More momentum behind eBPF
Extended Berkeley Packet Filter, or eBPF, is a technology that allows programs to run in the operating system’s kernel space without having to change the kernel source code or add additional modules. Currently, observability practice is largely based on manual instrumentation, requiring the addition of code at relevant points to generate telemetry data, which often presents a significant barrier, and can even prevent some organizations from implementing observability.
While auto-instrumentation agents do exist, they tend to be tailored to specific programming languages and frameworks. However, eBPF allows organizations to embrace no-code instrumentation across their entire software stack, right from the OS kernel level, providing easier observability into their Kubernetes environments and offering benefits around networking and security.
Because eBPF works across different types of traffic, it helps organizations to meet their goal of unified observability. For instance, DevOps engineers might use eBPF to collect full body trace requests, database queries, HTTP requests, or gRPC streams. They can also use eBPF to collect resource utilization metrics, including CPU usage or bytes sent, allowing the organization to calculate relevant statistics and profile their data to understand the resource consumption of various functions. Additionally, eBPF can handle encrypted traffic.
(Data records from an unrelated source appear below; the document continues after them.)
/-- What a killed task has started has completed (R333): its entries, copies, streams and actions. -/
def killDrained (s : State) : Bool :=
  enginesIdle s ∧ queueEmpty s .s ∧ s.channel.cmds.isEmpty ∧ repliesDone s

/-- The completion signal of the task in focus can rise (R63, R333). -/
def retireDue (s : State) : Bool := (s.status = .retired ∨ (s.status = .killed ∧ killDrained s)) ∧ writesDone s

/-- A task has been saved, and its gang waits to be requeued or to resume (R276). -/
def isSavedTask (s : State) (o : Occupant) : Bool :=
  match s.score o.entry with
  | some e => e.gangs.any fun g => g.saved.contains o.task
  | none => false

/-- TASK_RETIRE: the task in focus has left by EXIT, or was killed and has drained; or a task of another core has ended,
with `flag` in error (DESIGN CHOICE, log entry 2). -/
def execTaskRetire (s : State) : Out :=
  let core := s.input.index
  if atFocus s core then
    .next (if retireDue s then leaveCore (endTask s s.launch.entry s.launch.task false) else s)
  else
    match occupantOf s core with
    | none => .next s
    | some o => .next (if o.started ∧ ¬ isSavedTask s o then endTask s o.entry o.task s.input.flag else s)

/-- An entry of the core's tracker has drained (R64). -/
def trackedDone (s : State) (t : Tracked) : Bool :=
  match t.tag with
  | none => queueEmpty s .s
  | some n => (copiesHeld s).all fun c => c.tag.toNat ≠ n

/-- Writes given up that only the tracker or a context save waits for count in the task's NERR, with their record (R355). -/
def countUncertain (s : State) : State :=
  match uncertainTrap s with
  | some (_, s) => s.countError
  | none => s

/-- TAIL_TRACKER_DRAIN: entries that have drained leave the tracker; with none left and the writes performed, the task is
complete (R64). -/
def execTailTrackerDrain (s : State) : Out :=
  let keep := s.sched.tracker.filter fun t => ¬ (t.core = s.core.toNat ∧ trackedDone s t)
  let s := { s with sched := { s.sched with tracker := keep } }
  if s.status = .tailed ∧ (ownTracked s).isEmpty ∧ writesDone s then
    .next (leaveCore (endTask (countUncertain s) s.launch.entry s.launch.task false))
  else .next s

/-- Every placed task of a launch has ended, and no more are placed. -/
def launchEnded (e : Score) : Bool :=
  match e.launch with
  | none => false
  | some l =>
    e.retired.length = e.placed * l.m3 ∧ (e.placed = gangCount l ∨ e.misses = 3 ∨ e.killed)

/-- LAUNCH_COMPLETE: the launch that the event names has ended (R271). -/
def execLaunchComplete (s : State) : Out :=
  match s.score s.input.index with
  | none => .next s
  | some e => if e.state = .issued ∧ e.kind = 1 ∧ launchEnded e then .next (completeLaunch s e) else .next s

/-! Kills of launches (R362) -/

/-- The kill of R333 without a trap: no record is written. -/
def stopTask (s : State) : State := { s.stopContext 0 0 0 with killed := none }

/-- The gang of a task. -/
def gangOf (e : Score) (task : Nat) : Option Gang :=
  match e.launch with
  | none => none
  | some l => e.gangs.find? fun g => g.first ≤ task ∧ task < g.first + l.m3

/-- Replaces a gang of an entry. -/
def setGang (s : State) (e : Score) (g : Gang) : State :=
  s.setScore { e with gangs := e.gangs.map fun x => if x.first = g.first then g else x }

/-- The entry's launch ends with STATUS 6 (R271). -/
def statusKilled (s : State) (entry : Nat) : State :=
  match s.score entry with
  | some e => s.setScore { e with status := 6 }
  | none => s

/-- The entry's launch is killed as a whole: its saves are discarded, and no gang of it starts any more (R362). -/
def markKilled (s : State) (e : Score) : State :=
  { s with saved := s.saved.filter fun c => c.entry ≠ e.id }.setScore { e with
    status := 6, killed := true, gangs := (e.gangs.filter fun (g : Gang) => ¬ g.parked).map fun (g : Gang) => { g with saved := [] } }

/-- A whole launch is killed (R362): tasks that have not started and saved ones end at once, the task in focus stops, and a
task being saved ends with its save. Tasks of other cores end with their TASK_RETIRE. -/
def killLaunch (s : State) (entry : Nat) : State :=
  match s.score entry with
  | none => s
  | some e =>
    let idle := (s.sched.occupied.filter fun o => o.entry = entry ∧ ¬ o.started).map (·.task)
    let s1 := (idle ++ e.gangs.flatMap (·.saved)).eraseDups.foldl (fun s i => endTask s entry i false) (markKilled s e)
    if s.launch.entry ≠ entry then s1
    else
      match s.status with
      | .saved => { clearTask s1 with status := .none }
      | .running | .leaseWait | .debug => stopTask s1
      | .tailed =>
        { s1 with status := .killed, sched := { s1.sched with tracker := s1.sched.tracker.filter fun t => t.core ≠ s.core.toNat } }
      | _ => s1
Netflix recently published a blog about how the company is using eBPF to capture network insights. According to the company, the use of eBPF has been highly efficient, consuming less than one percent of CPU and memory in any instance.
Unification of siloed tools
As observability matures, organizations will increasingly look to holistic observability platforms, favouring these integrated solutions over the more siloed tools that they have used in the past. Compared to stand-alone observability tools, these more holistic platforms can better position developers, DevOps, and SREs to address querying, visualization, and correlation across all of their different telemetry signal types and sources.
We saw this unification trend in the past year, with major vendors such as Grafana Labs, Datadog, AppDynamics, coming out of their respective specialty domains in log analytics, infrastructure monitoring, APM, or others, and expanding into a more comprehensive observability offering. We’ll see this trend accelerating in 2022, adapting to the changing observability needs and changing the competitive landscape.
Continued adoption of open source tools and standards
The open-source community created Kubernetes (and, essentially, the entire concept of “cloud native”). This same community is now delivering open-source tools and standards to monitor these environments. New open standards like OpenMetrics and = OpenTelemetry will mature, becoming de facto industry standards in the process. In fact, OpenMetrics may be adopted this coming year as a formal standard by IETF, the premier internet standards organization. The rise of open-source tools not only provides companies with additional options for enabling observability, but also prevents the vendor lock-in that has historically plagued some corners of the IT industry.